-- ==== Sys2Proof/Machine/State.lean ====
section
/-! DEFINITION. The state of the machine (10_state.md R20), its faults (60_exceptions.md R241), and the state after
reset. Plain data throughout. -/

namespace Sys2Proof.Machine

/-- The sixteen general registers (R21). `none` is the spec's own state "holds no value" (R40), which only a launch
can give a register (70_reset_and_hazards.md R273): State.reset gives every register a value, and no step takes one
away (Obligations.StepKeepsRegistersAndFlagsValued; log 7). -/
structure RegFile where
  rax : Option Word
  rbx : Option Word
  rcx : Option Word
  rdx : Option Word
  rsi : Option Word
  rdi : Option Word
  rbp : Option Word
  rsp : Option Word
  r08 : Option Word
  r09 : Option Word
  r10 : Option Word
  r11 : Option Word
  r12 : Option Word
  r13 : Option Word
  r14 : Option Word
  r15 : Option Word
  deriving DecidableEq, Repr

/-- The three condition flags (R27), one bit each; `none` is "holds no value" (R40), as in `RegFile`. -/
structure Flags where
  of : Option Bool
  sf : Option Bool
  zf : Option Bool
  deriving DecidableEq, Repr

/-- Memory (20_memory.md R50, R52): a list of (address, cell), addresses strictly rising and below 2^64. An address
not listed holds no value (R40, R274), and no listed entry says so, since `MemCell` has no such cell (log 6). -/
abbrev Memory := List (Nat × MemCell)

/-- The canonical form of a memory: addresses strictly rising, each below 2^64. -/
def Memory.wf : Memory → Bool
  | [] => true
  | [(a, _)] => decide (a < memSize)
  | (a, _) :: (b, c) :: m => decide (a < b) && Memory.wf ((b, c) :: m)

/-- The whole state. `regs`, `rip`, `flags`, `mem` are the machine's (R20). `haltAddr` and `config` are launch
parameters that R5 lets a model take "as fields of a configuration or of the launch state" (log 8); `draws` is the
model's counter for the free values of R118 (log 10). -/
structure State where
  regs : RegFile
  /-- R25; always holds a value (R113). -/
  rip : Word
  flags : Flags
  mem : Memory
  /-- The model's own: `HaltAddr` (R276). -/
  haltAddr : Word
  /-- The model's own: the policies of R5. -/
  config : Config
  /-- The model's own: the draw number of the step being taken. -/
  draws : Nat
  deriving DecidableEq, Repr

/-- What holds no value, in `F_UNINIT`: "the register name, flag name, or address of the cell" (R241). -/
inductive Unset where
  | reg (r : Gpr)
  | flag (f : Flag)
  | cell (a : Word)
  deriving DecidableEq, Repr

/-- The six faults of R241. Every one is terminal (R240) and safe: it ends the run, and a faulted run satisfies no
claim about a final state. -/
inductive Fault where
  /-- Code 1, `F_FETCH`: raised by the fetch of every step where no whole instruction stands at the address (R242).
  Safe. -/
  | fetch (a : Word)
  /-- Code 2, `F_ILLFORMED`: raised by every step after the fetch when the term at the address is ill-formed (R243).
  Safe. -/
  | illFormed (a : Word)
  /-- Code 3, `F_ADDR_WRAP`: raised by a memory access whose bytes pass the top, under `TopWrapPolicy = fault`
  (R244). Safe. -/
  | addrWrap (a : Word)
  /-- Code 4, `F_CODE_READ`: raised by a data read of an instruction's cell, under `CodeReadPolicy = fault` (R245).
  Safe. -/
  | codeRead (a : Word)
  /-- Code 5, `F_SHIFT_RANGE`: raised by `sarq`, `shlq`, `shrq` for an amount over 63, under
  `ShiftRangePolicy = fault` (R246). Safe. -/
  | shiftRange (amount : Word)
  /-- Code 6, `F_UNINIT`: raised by a read of a register, flag or cell that holds no value (R247). Safe. -/
  | uninit (what : Unset)
  deriving DecidableEq, Repr

/-- Why `step` answers neither a next state nor a fault. -/
inductive Refusal where
  /-- An instruction of the table without a meaning, by its mnemonic. No arm of `exec` uses it: every instruction has
  its meaning. Safe. -/
  | notModelled (mnemonic : String)
  /-- The run has ended: `rip = HaltAddr` at the start of a step, "there is no step" (R130, R276). Raised by `step`
  alone; the state is the final state. Safe (log 9). -/
  | runEnded
  deriving DecidableEq, Repr

/-- The registers after reset: `rsp = Rsp0`, the others 0. DESIGN CHOICE (logs 3, 5): unsafe; the spec gives no value
(R39) and lets a model take all values, which a claim about every state does. -/
def RegFile.reset : RegFile :=
  { rax := some 0, rbx := some 0, rcx := some 0, rdx := some 0,
    rsi := some 0, rdi := some 0, rbp := some 0, rsp := some Config.rsp0,
    r08 := some 0, r09 := some 0, r10 := some 0, r11 := some 0,
    r12 := some 0, r13 := some 0, r14 := some 0, r15 := some 0 }

/-- Memory after reset: the eight `Byte` cells of `HaltAddr` at `Rsp0`, the lowest byte first, and nothing else
(70_reset_and_hazards.md R272, R274, R275; log 6). -/
def Memory.reset : Memory :=
  [(0x7ffffff8, .byte 0x00), (0x7ffffff9, .byte 0x00), (0x7ffffffa, .byte 0xad), (0x7ffffffb, .byte 0xde),
    (0x7ffffffc, .byte 0x00), (0x7ffffffd, .byte 0x00), (0x7ffffffe, .byte 0x00), (0x7fffffff, .byte 0x00)]

/-- The machine right after reset (logs 3 to 6, 8, 10). The machine has no reset of its own (R270); this is the launch
with the spec's default policies whose `Mem0` is empty but for `HaltAddr` at `Rsp0` (Tests.test_reset_is_a_launch). A
launch with chosen values is Sys2Proof/Machine/Launch.lean. -/
def State.reset : State :=
  { regs := RegFile.reset
    rip := Config.entry
    flags := { of := some false, sf := some false, zf := some false }
    mem := Memory.reset
    haltAddr := Config.haltAddr
    config := Config.defaults
    draws := 0 }

end Sys2Proof.Machine
end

|---|

What is needed:
Nothing beyond the line containing "only a launch" is to be output; the lines above, from the first one onward to that line, are to be transcribed exactly.

Written response:
-- ==== Sys2Proof/Machine/State.lean ====
section
/-! DEFINITION. The state of the machine (10_state.md R20), its faults (60_exceptions.md R241), and the state after
reset. Plain data throughout. -/

namespace Sys2Proof.Machine

/-- The sixteen general registers (R21). `none` is the spec's own state "holds no value" (R40), which only a launch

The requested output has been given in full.